═════ The records

-- ==== Sys2Proof/Tests/Slice0.lean ====
section
/-! SUPPORT. Tests/Slice0.lean: WellFormed's checks refuse what they should; values the spec states; and for each obligation
with hypotheses, states and operands that meet them, clause by clause (test_witness_<obligation>). -/

open Sys2Proof
open Sys2Proof.Machine
open Sys2Proof.Claims

namespace Sys2Proof.Tests

/-! ### States -/

/-- Port `x` with these bytes on top of its ring. -/
def ringed (x : PortId) (bytes : List Byte) (s : State) : State :=
  s.setPort x { s.port x with ring := bytes ++ List.replicate (24 - bytes.length) 0 }

/-- Port `x` with a command in flight. -/
def busyWith (x : PortId) (k : Flight) (s : State) : State :=
  s.setPort x { s.port x with inFlight := some { kind := k, call := true } }

/-- The machine after reset in another line state. -/
def inLine (l : LineState) : State := { State.reset with line := l }

/-- A record. -/
def rec1 (t : Tag) (st : Stage) (next : Option Cell) (anchor : Pos) : Record :=
  { tag := t, stage := st, next := next, anchor := anchor }

/-- RUNNING with one record at a position. -/
def withRecord (r : Record) (p : Pos) : State :=
  { State.reset with line := .running, track := [r], nextTag := r.tag + 1, pos := p }

/-- A cell BLOCKED. -/
def blocked (x : Cell) (s : State) : State := s.setLevel x .blocked

/-- The state an outcome answers passes a test. -/
def answers (o : Result) (p : State → Bool) : Bool :=
  match o with
  | .next t => p t
  | _ => false

/-- Outside DRAINING, with no command in flight at the Print and Supervisor ports, no completion is due. -/
theorem none_complete (s : State) (print : s.flight .print = none) (super : s.flight .super = none)
    (line : s.line ≠ .draining) : NoneComplete s where
  drain h := line h.1
  swap b h := by rw [super] at h; cases h
  load l h := by rw [print] at h; cases h

/-- Without held accesses, flights and a waiting RELEASE nothing is due, but for a DRAIN. -/
theorem settled_of_calm (s : State) (held : ∀ x, (s.port x).held = none) (flight : ∀ x, s.flight x = none)
    (line : s.line ≠ .draining) (release : s.release ≠ .waiting) : Settled s where
  held x a h := by have e := h.1; rw [held x] at e; cases e
  ended := none_complete s (flight .print) (flight .super) line
  grant h := absurd h release

/-- A track without an outstanding grant. -/
theorem track_sound (s : State) (room : s.track.length ≤ 32) (distinct : (s.track.map fun r => r.tag).Nodup)
    (fresh : ∀ r ∈ s.track, r.tag ≠ s.nextTag) (release : s.release = .none) : TrackSound s where
  room := room
  distinct := distinct
  fresh := fresh
  granted g h := by rw [release] at h; cases h

/-! ### WellFormed -/

theorem test_ill_formed_unknown : Instr.wellFormed (.unknownCommand .feed 0x10) = false := by decide
theorem test_ill_formed_block_read : Instr.wellFormed (.blockDataRead .feed .read) = false := by decide
theorem test_ill_formed_held_status : Instr.wellFormed (.accessHeld .feed .statusRead) = false := by decide
theorem test_ill_formed_held_abort : Instr.wellFormed (.accessHeld .feed (.commandWrite 0xFF)) = false := by decide
theorem test_well_formed_unknown : Instr.wellFormed (.unknownCommand .feed 0x00) = true := by decide
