-- ==== Sys2Proof/Machine/Float.lean ====
section
/-! DEFINITION. Floating-point formats and arithmetic (R92 to R104): exact values, one rounding, NaNs with causes, the five
exceptions. Exact values are dyadic or rational; nothing is computed in a machine's floats. -/

namespace Sys2Proof.Machine

/-- The nine floating-point formats (R92). -/
inductive Fp where
  | f64 | f32 | f16 | bf16 | e4m3 | e5m2 | e3m2 | e2m3 | e2m1
deriving DecidableEq, Repr

/-- Exponent bits. -/
def Fp.ebits : Fp → Nat
  | .f64 => 11 | .f32 => 8 | .f16 => 5 | .bf16 => 8 | .e4m3 => 4 | .e5m2 => 5 | .e3m2 => 3 | .e2m3 => 2 | .e2m1 => 2

/-- Mantissa bits. -/
def Fp.mbits : Fp → Nat
  | .f64 => 52 | .f32 => 23 | .f16 => 10 | .bf16 => 7 | .e4m3 => 3 | .e5m2 => 2 | .e3m2 => 2 | .e2m3 => 3 | .e2m1 => 1

def Fp.bias : Fp → Int
  | .f64 => 1023 | .f32 => 127 | .f16 => 15 | .bf16 => 127 | .e4m3 => 7 | .e5m2 => 15 | .e3m2 => 3 | .e2m3 => 1 | .e2m1 => 1

/-- The format has infinities and quiet and signalling NaNs (R92, R93). -/
def Fp.ieee : Fp → Bool
  | .f64 => true | .f32 => true | .f16 => true | .bf16 => true | .e5m2 => true
  | _ => false

/-- Bits below the sign. -/
def Fp.width (f : Fp) : Nat := f.ebits + f.mbits

/-- The encoding of the largest finite magnitude (R92). -/
def Fp.maxField (f : Fp) : Nat :=
  if f.ieee then (2 ^ f.ebits - 1) * 2 ^ f.mbits - 1
  else if f = .e4m3 then 2 ^ f.width - 2
  else 2 ^ f.width - 1

/-- A value: a NaN with its payload below the quiet bit, an infinity, or (−1)^neg · m · 2^e. -/
inductive FVal where
  | nan (neg quiet : Bool) (payload : Nat)
  | inf (neg : Bool)
  | fin (neg : Bool) (m : Nat) (e : Int)
deriving DecidableEq, Repr

/-- The value of a bit pattern (R92, R93). -/
def Fp.unpack (f : Fp) (bits : Nat) : FVal :=
  let neg := bits / 2 ^ f.width % 2 == 1
  let ef := bits / 2 ^ f.mbits % 2 ^ f.ebits
  let mf := bits % 2 ^ f.mbits
  if f.ieee && ef == 2 ^ f.ebits - 1 then
    if mf == 0 then .inf neg else .nan neg (decide (2 ^ (f.mbits - 1) ≤ mf)) (mf % 2 ^ (f.mbits - 1))
  else if f == .e4m3 && ef == 15 && mf == 7 then .nan neg true 0
  else if ef == 0 then .fin neg mf (1 - f.bias - f.mbits)
  else .fin neg (2 ^ f.mbits + mf) (ef - f.bias - f.mbits)

/-- Exceptions (R99): bit 0 invalid, 1 division by zero, 2 overflow, 3 underflow, 4 inexact. -/
abbrev Exc := BitVec 5

def excInvalid : Exc := 1
def excDivZero : Exc := 2
def excOverflow : Exc := 4
def excUnderflow : Exc := 8
def excInexact : Exc := 16

/-- A rounding mode; SR carries the 64-bit z of R104. -/
inductive Mode where
  | rn | rz | rd | ru
  | sr (z : Nat)
deriving DecidableEq, Repr

/-- A mode from RM, with the z of R104 for SR. -/
def modeOf (rm : Rm) (z : Nat) : Mode :=
  match rm with
  | .rn => .rn
  | .rz => .rz
  | .rd => .rd
  | .ru => .ru
  | .sr => .sr z

/-- The sign placed on a magnitude's encoding. -/
def Fp.sign (f : Fp) (neg : Bool) (field : Nat) : Nat := (if neg then 2 ^ f.width else 0) + field

/-- The infinity of a sign. -/
def Fp.infBits (f : Fp) (neg : Bool) : Nat := f.sign neg ((2 ^ f.ebits - 1) * 2 ^ f.mbits)

/-- A NaN that the device generates (R100): cause 1 to 5. -/
def Fp.genNan (f : Fp) (cause : Nat) : Nat :=
  match f with
  | .f64 => 0x7FF8000000000000 + cause
  | .f32 => 0x7FC00000 + cause
  | .f16 => 0x7E00
  | .bf16 => 0x7FC0
  | .e5m2 => 0x7E
  | .e4m3 => 0x7F
  | _ => 0

/-- floor(log2(num / den)). -/
def ratLog2 (num den : Nat) : Int :=
  let l : Int := (num.log2 : Int) - den.log2
  match l with
  | .ofNat k => if den * 2 ^ k ≤ num then l else l - 1
  | .negSucc k => if den ≤ num * 2 ^ (k + 1) then l else l - 1

/-- num / den · 2^s as a quotient and a remainder over a denominator. -/
def ratScale (num den : Nat) (s : Int) : Nat × Nat × Nat :=
  match s with
  | .ofNat k => (num * 2 ^ k / den, num * 2 ^ k % den, den)
  | .negSucc k => (num / (den * 2 ^ (k + 1)), num % (den * 2 ^ (k + 1)), den * 2 ^ (k + 1))

/-- The magnitude is raised by one ulp, given what lies below the last kept bit as rem / den (R99, R104). -/
def roundUp (mode : Mode) (neg : Bool) (kept rem den : Nat) : Bool :=
  if rem = 0 then false
  else
    match mode with
    | .rn => decide (den < 2 * rem) || (2 * rem == den && kept % 2 == 1)
    | .rz => false
    | .rd => neg
    | .ru => !neg
    | .sr z => decide (z / 2 ^ 32 < rem * 2 ^ 32 / den)

/-- A finite result beyond range becomes the largest finite value, and not an infinity (R103). -/
def overflowsToMax (mode : Mode) (neg : Bool) : Bool :=
  match mode with
  | .rz => true
  | .rd => !neg
  | .ru => neg
  | _ => false

/-- The exact value num / den · 2^e (num, den > 0) rounded once to a format (R99, R103, R104): bits and exceptions. A tiny result signals underflow, an
exact one too (IEEE 754-2019, 7.5). -/
def Fp.roundRat (f : Fp) (mode : Mode) (sat neg : Bool) (num den : Nat) (e : Int) : Nat × Exc :=
  let ex := ratLog2 num den + e
  let emin : Int := 1 - f.bias
  let q : Int := max ex emin - f.mbits
  let (kept, rem, d) := ratScale num den (e - q)
  let up := roundUp mode neg kept rem d
  let r := if up then kept + 1 else kept
  let field := (q - (emin - f.mbits)).toNat * 2 ^ f.mbits + r
  let inexact := rem != 0
  if f.maxField < field then
    (if !f.ieee || sat || overflowsToMax mode neg then f.sign neg f.maxField else f.infBits neg, excOverflow ||| excInexact)
  else
    let tiny :=
      if emin ≤ ex then false
      else
        let (k2, r2, d2) := ratScale num den (e - (ex - f.mbits))
        !(ex + 1 == emin && roundUp mode neg k2 r2 d2 && k2 + 1 == 2 ^ (f.mbits + 1))
    (f.sign neg field, (if inexact then excInexact else 0) ||| (if tiny then excUnderflow else 0))

/-- An exact dyadic value rounded once; zero keeps its sign. -/
def Fp.round (f : Fp) (mode : Mode) (sat neg : Bool) (m : Nat) (e : Int) : Nat × Exc :=
  if m = 0 then (f.sign neg 0, 0) else f.roundRat mode sat neg m 1 e

/-! ### Exact arithmetic on values -/

/-- An exact signed dyadic: n · 2^e. -/
abbrev Dyad := Int × Int

def dyadOf (neg : Bool) (m : Nat) (e : Int) : Dyad := (if neg then -(m : Int) else m, e)

/-- The exact sum. -/
def Dyad.add (x y : Dyad) : Dyad :=
  let e := min x.2 y.2
  (x.1 * 2 ^ (x.2 - e).toNat + y.1 * 2 ^ (y.2 - e).toNat, e)

/-- The exact product. -/
def Dyad.mul (x y : Dyad) : Dyad := (x.1 * y.1, x.2 + y.2)

/-- Comparison of exact values. -/
def Dyad.lt (x y : Dyad) : Bool := decide ((Dyad.add x (-y.1, y.2)).1 < 0)

/-- A non-zero dyadic rounded; a zero gets the sign given. -/
def Fp.roundDyad (f : Fp) (mode : Mode) (sat zneg : Bool) (x : Dyad) : Nat × Exc :=
  if x.1 = 0 then (f.sign zneg 0, 0) else f.roundRat mode sat (decide (x.1 < 0)) x.1.natAbs 1 x.2

/-- The sign of an exactly zero sum of opposite signs (R102). -/
def zeroNeg (mode : Mode) : Bool := mode == .rd

/-- The value of a NaN made quiet, sign and payload kept (R101). -/
def Fp.quietNan (f : Fp) (neg : Bool) (payload : Nat) : Nat :=
  f.sign neg ((2 ^ f.ebits - 1) * 2 ^ f.mbits + 2 ^ (f.mbits - 1) + payload)

/-- R101: the first NaN source, made quiet, and invalid when any source is signalling. -/
def Fp.nanRule (f : Fp) (xs : List FVal) : Option (Nat × Exc) :=
  let sig := xs.any (fun x => match x with | .nan _ false _ => true | _ => false)
  (xs.findSome? (fun x => match x with | .nan neg _ p => some (f.quietNan neg p) | _ => none)).map
    (fun b => (b, if sig then excInvalid else 0))

/-- A generated NaN with invalid (R100). -/
def Fp.bad (f : Fp) (cause : Nat) : Nat × Exc := (f.genNan cause, excInvalid)

def FVal.neg : FVal → FVal
  | .nan n q p => .nan n q p
  | .inf n => .inf (!n)
  | .fin n m e => .fin (!n) m e

/-- a + b (R150, R101, R102). -/
def Fp.addV (f : Fp) (mode : Mode) (a b : FVal) : Nat × Exc :=
  match f.nanRule [a, b] with
  | some r => r
  | none =>
    match a, b with
    | .inf x, .inf y => if x = y then (f.infBits x, 0) else f.bad 3
    | .inf x, _ => (f.infBits x, 0)
    | _, .inf y => (f.infBits y, 0)
    | .fin n m e, .fin n' m' e' =>
      f.roundDyad mode false (if m = 0 ∧ m' = 0 ∧ n = n' then n else zeroNeg mode) (Dyad.add (dyadOf n m e) (dyadOf n' m' e'))
    | _, _ => (0, 0)

/-- a · b. -/
def Fp.mulV (f : Fp) (mode : Mode) (a b : FVal) : Nat × Exc :=
  match f.nanRule [a, b] with
  | some r => r
  | none =>
    match a, b with
    | .inf x, .inf y => (f.infBits (x != y), 0)
    | .inf x, .fin y m _ => if m = 0 then f.bad 4 else (f.infBits (x != y), 0)
    | .fin x m _, .inf y => if m = 0 then f.bad 4 else (f.infBits (x != y), 0)
    | .fin x m e, .fin y m' e' => f.round mode false (x != y) (m * m') (e + e')
    | _, _ => (0, 0)

/-- a · b + c with one rounding (R150, R101). -/
def Fp.fmaV (f : Fp) (mode : Mode) (a b c : FVal) : Nat × Exc :=
  match f.nanRule [a, b, c] with
  | some r => r
  | none =>
    let addInf (pn : Bool) : Nat × Exc :=
      match c with
      | .inf z => if z = pn then (f.infBits pn, 0) else f.bad 3
      | _ => (f.infBits pn, 0)
    match a, b with
    | .inf x, .inf y => addInf (x != y)
    | .inf x, .fin y m _ => if m = 0 then f.bad 4 else addInf (x != y)
    | .fin x m _, .inf y => if m = 0 then f.bad 4 else addInf (x != y)
    | .fin x m e, .fin y m' e' =>
      match c with
      | .inf z => (f.infBits z, 0)
      | .fin z mc ec =>
        let p := dyadOf (x != y) (m * m') (e + e')
        f.roundDyad mode false (if m * m' = 0 ∧ mc = 0 ∧ (x != y) = z then z else zeroNeg mode) (Dyad.add p (dyadOf z mc ec))
      | _ => (0, 0)
    | _, _ => (0, 0)

/-- Integer square root, bit by bit from bit `k`. -/
def isqrtBits (n : Nat) : Nat → Nat → Nat
  | 0, r => if (r + 1) * (r + 1) ≤ n then r + 1 else r
  | k + 1, r =>
    let r' := r + 2 ^ (k + 1)
    isqrtBits n k (if r' * r' ≤ n then r' else r)

/-- floor(sqrt n). -/
def isqrt (n : Nat) : Nat := isqrtBits n (n.log2 / 2 + 1) 0

/-- sqrt(m · 2^e) as a magnitude with a sticky last bit, exact enough to round to 64 bits. -/
def sqrtSticky (m : Nat) (e : Int) : Nat × Int :=
  let (m, e) := if e % 2 = 0 then (m, e) else (2 * m, e - 1)
  let n := m * 2 ^ 160
  let r := isqrt n
  (2 * r + (if r * r = n then 0 else 1), (e - 160) / 2 - 1)

/-- √a (R150). -/
def Fp.sqrtV (f : Fp) (mode : Mode) (a : FVal) : Nat × Exc :=
  match f.nanRule [a] with
  | some r => r
  | none =>
    match a with
    | .inf false => (f.infBits false, 0)
    | .inf true => f.bad 5
    | .fin n m e =>
      if m = 0 then (f.sign n 0, 0)
      else if n then f.bad 5
      else
        let (r, x) := sqrtSticky m e
        f.round mode false false r x
    | _ => (0, 0)

/-- a · 2^b (R150). -/
def Fp.scaleV (f : Fp) (mode : Mode) (a : FVal) (b : Int) : Nat × Exc :=
  match f.nanRule [a] with
  | some r => r
  | none =>
    match a with
    | .inf n => (f.infBits n, 0)
    | .fin n m e =>
      if m = 0 then (f.sign n 0, 0)
      else
        -- far beyond range on either side the result no longer depends on b, so b is bounded to keep the numbers small
        f.round mode false n m (e + max (min b 5000) (-5000))
    | _ => (0, 0)

/-- Order of non-NaN values, −0 below +0 when `zeros`. -/
def FVal.key : FVal → Int × Dyad
  | .inf n => (if n then -1 else 1, (0, 0))
  | .fin n m e => (0, dyadOf n m e)
  | .nan _ _ _ => (0, (0, 0))

def FVal.lt (a b : FVal) : Bool :=
  let (x, d) := a.key
  let (y, d') := b.key
  if x ≠ y then decide (x < y) else if x = 0 then Dyad.lt d d' else false

def FVal.isNan : FVal → Bool
  | .nan _ _ _ => true
  | _ => false

def FVal.isSig : FVal → Bool
  | .nan _ false _ => true
  | _ => false

def FVal.isNeg : FVal → Bool
  | .nan n _ _ => n
  | .inf n => n
  | .fin n _ _ => n

/-- Below in the order of minimumNumber, where −0 is below +0 (R151). -/
def FVal.below (a b : FVal) : Bool := a.lt b || (!b.lt a && a.isNeg && !b.isNeg)

/-- The minimum (or maximum) of two values given with their bits (R151). -/
def Fp.minmax (f : Fp) (isMax : Bool) (a b : Nat) : Nat × Exc :=
  let x := f.unpack a
  let y := f.unpack b
  let exc := if x.isSig || y.isSig then excInvalid else 0
  if x.isNan && y.isNan then
    match f.nanRule [x, y] with
    | some r => r
    | none => (0, 0)
  else if x.isNan then (b, exc)
  else if y.isNan then (a, exc)
  else if isMax then (if x.below y then b else a, exc)
  else (if y.below x then b else a, exc)

/-- A float condition (R140): the truth and the exceptions. -/
def fpCond (cc : Nat) (x y : FVal) : Bool × Exc :=
  let un := x.isNan || y.isNan
  let sig := x.isSig || y.isSig
  let lt := !un && x.lt y
  let gt := !un && y.lt x
  let eq := !un && !x.lt y && !y.lt x
  let t := match cc with
    | 0 => eq
    | 1 => !eq
    | 2 => lt
    | 3 => lt || eq
    | 4 => gt
    | 5 => gt || eq
    | 6 => !un
    | _ => un
  let inv := if 2 ≤ cc ∧ cc ≤ 5 then un else sig
  (t, if inv then excInvalid else 0)

/-- The class bit of a value (R152). -/
def Fp.class (f : Fp) (x : FVal) : Nat :=
  match x with
  | .nan _ false _ => 8
  | .nan _ true _ => 9
  | .inf n => if n then 0 else 7
  | .fin n m e =>
    if m = 0 then (if n then 3 else 4)
    else if m < 2 ^ f.mbits ∧ e = 1 - f.bias - f.mbits then (if n then 2 else 5)
    else (if n then 1 else 6)

/-! ### Conversions (R103, R104) -/

/-- A NaN of format `src` as it arrives in format `dst` (R103). -/
def nanConvert (src dst : Fp) (neg : Bool) (payload : Nat) : Nat :=
  match dst with
  | .f16 | .bf16 | .e5m2 => dst.sign neg ((2 ^ dst.ebits - 1) * 2 ^ dst.mbits + 2 ^ (dst.mbits - 1))
  | .e4m3 => dst.sign neg 0x7F
  | .e3m2 | .e2m3 | .e2m1 => 0
  | .f32 => dst.quietNan neg (if src = .e4m3 then 0 else payload % 2 ^ 22)
  | .f64 => dst.quietNan neg (if src = .e4m3 then 0 else if src = .f64 then payload else payload % 2 ^ 22)

/-- A value converted to a format under R103. -/
def fpConvert (src dst : Fp) (mode : Mode) (sat : Bool) (x : FVal) : Nat × Exc :=
  match x with
  | .nan neg quiet p =>
    let noNan := dst = .e3m2 ∨ dst = .e2m3 ∨ dst = .e2m1
    (nanConvert src dst neg p, if !quiet || noNan then excInvalid else 0)
  | .inf neg => if !dst.ieee || sat then (dst.sign neg dst.maxField, excInvalid) else (dst.infBits neg, 0)
  | .fin neg m e => dst.round mode sat neg m e

/-- The hash z of R104. -/
def srHash (seed : Nat) (row column salt : Nat) : Nat :=
  let w := 2 ^ 64
  let c := (row * 2 ^ 32 + column) % w
  let z0 := (seed ^^^ (c * 0x9E3779B97F4A7C15 % w)) ^^^ (salt * 2 ^ 32 % w)
  let z1 := (z0 ^^^ (z0 / 2 ^ 30)) * 0xBF58476D1CE4E5B9 % w
  let z2 := (z1 ^^^ (z1 / 2 ^ 27)) * 0x94D049BB133111EB % w
  z2 ^^^ (z2 / 2 ^ 31)

/-- A value rounded to an integer in a mode: the integer, and whether it is exact (R156). -/
def roundToInt (mode : Mode) (neg : Bool) (m : Nat) (e : Int) : Int × Bool :=
  if m = 0 then (0, true)
  else
    let (kept, rem, d) := ratScale m 1 e
    let r := if roundUp mode neg kept rem d then kept + 1 else kept
    (if neg then -(r : Int) else r, rem == 0)

/-- Elements of a register type: format, and how many (R93). -/
def tyFp : Ty → Option (Fp × Nat)
  | .f32 => some (.f32, 1)
  | .f64 => some (.f64, 1)
  | .f16x2 => some (.f16, 2)
  | .bf16x2 => some (.bf16, 2)
  | _ => none

end Sys2Proof.Machine
end

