/-- The management controller after cold reset: the table is all house (R15, R190, R351). -/
def Mgmt.reset : Mgmt :=
  { table := 0xFFFFFFFFFFFFFFFF, nextTable := 0xFFFFFFFFFFFFFFFF, lateTable := none, offers := [], accepted := [],
    switch := none, status := 0, bringup := .ready, signed := true, device := 0,
    spdm := { version := false, capabilities := false, algorithms := false, transcript := [] }, boots := 0, gtime := 0,
    slow := false, cleared := none, trigger := false, refreshed := [], scrubbed := [] }

/-- The fabric side after reset: every plane live, no peer lost. -/
def Fabric.reset : Fabric :=
  { lost := [], dead := [], gen := 0, quiesce := none, unacked := [], inbound := [], nextIn := 0, seen := [], ports := [], sent := [], nextSeq := [], arrived := [], came := [] }

/-- The machine right after cold reset reports READY (R351): no owner is admitted, no core is held, the table is all house. -/
def State.reset : State :=
  { cycle := 0, sched := { stage := .boundary, core := 0, quad := 0, cur := none, todo := [.sessionBoundary, .roundBoundary], late := [], pair := none }, mgmt := .reset, owners := [],
    cores := [], l2 := [], hbm := [], walks := [], mem := [], host := [], races := [], errors := [], fab := .reset, inbox := [],
    outbox := [], free := 0 }

end Sys2Proof.Machine
end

══════════

### Work required:
Report only the number of lines in the records that include the word "values".

### Solution for this task:
7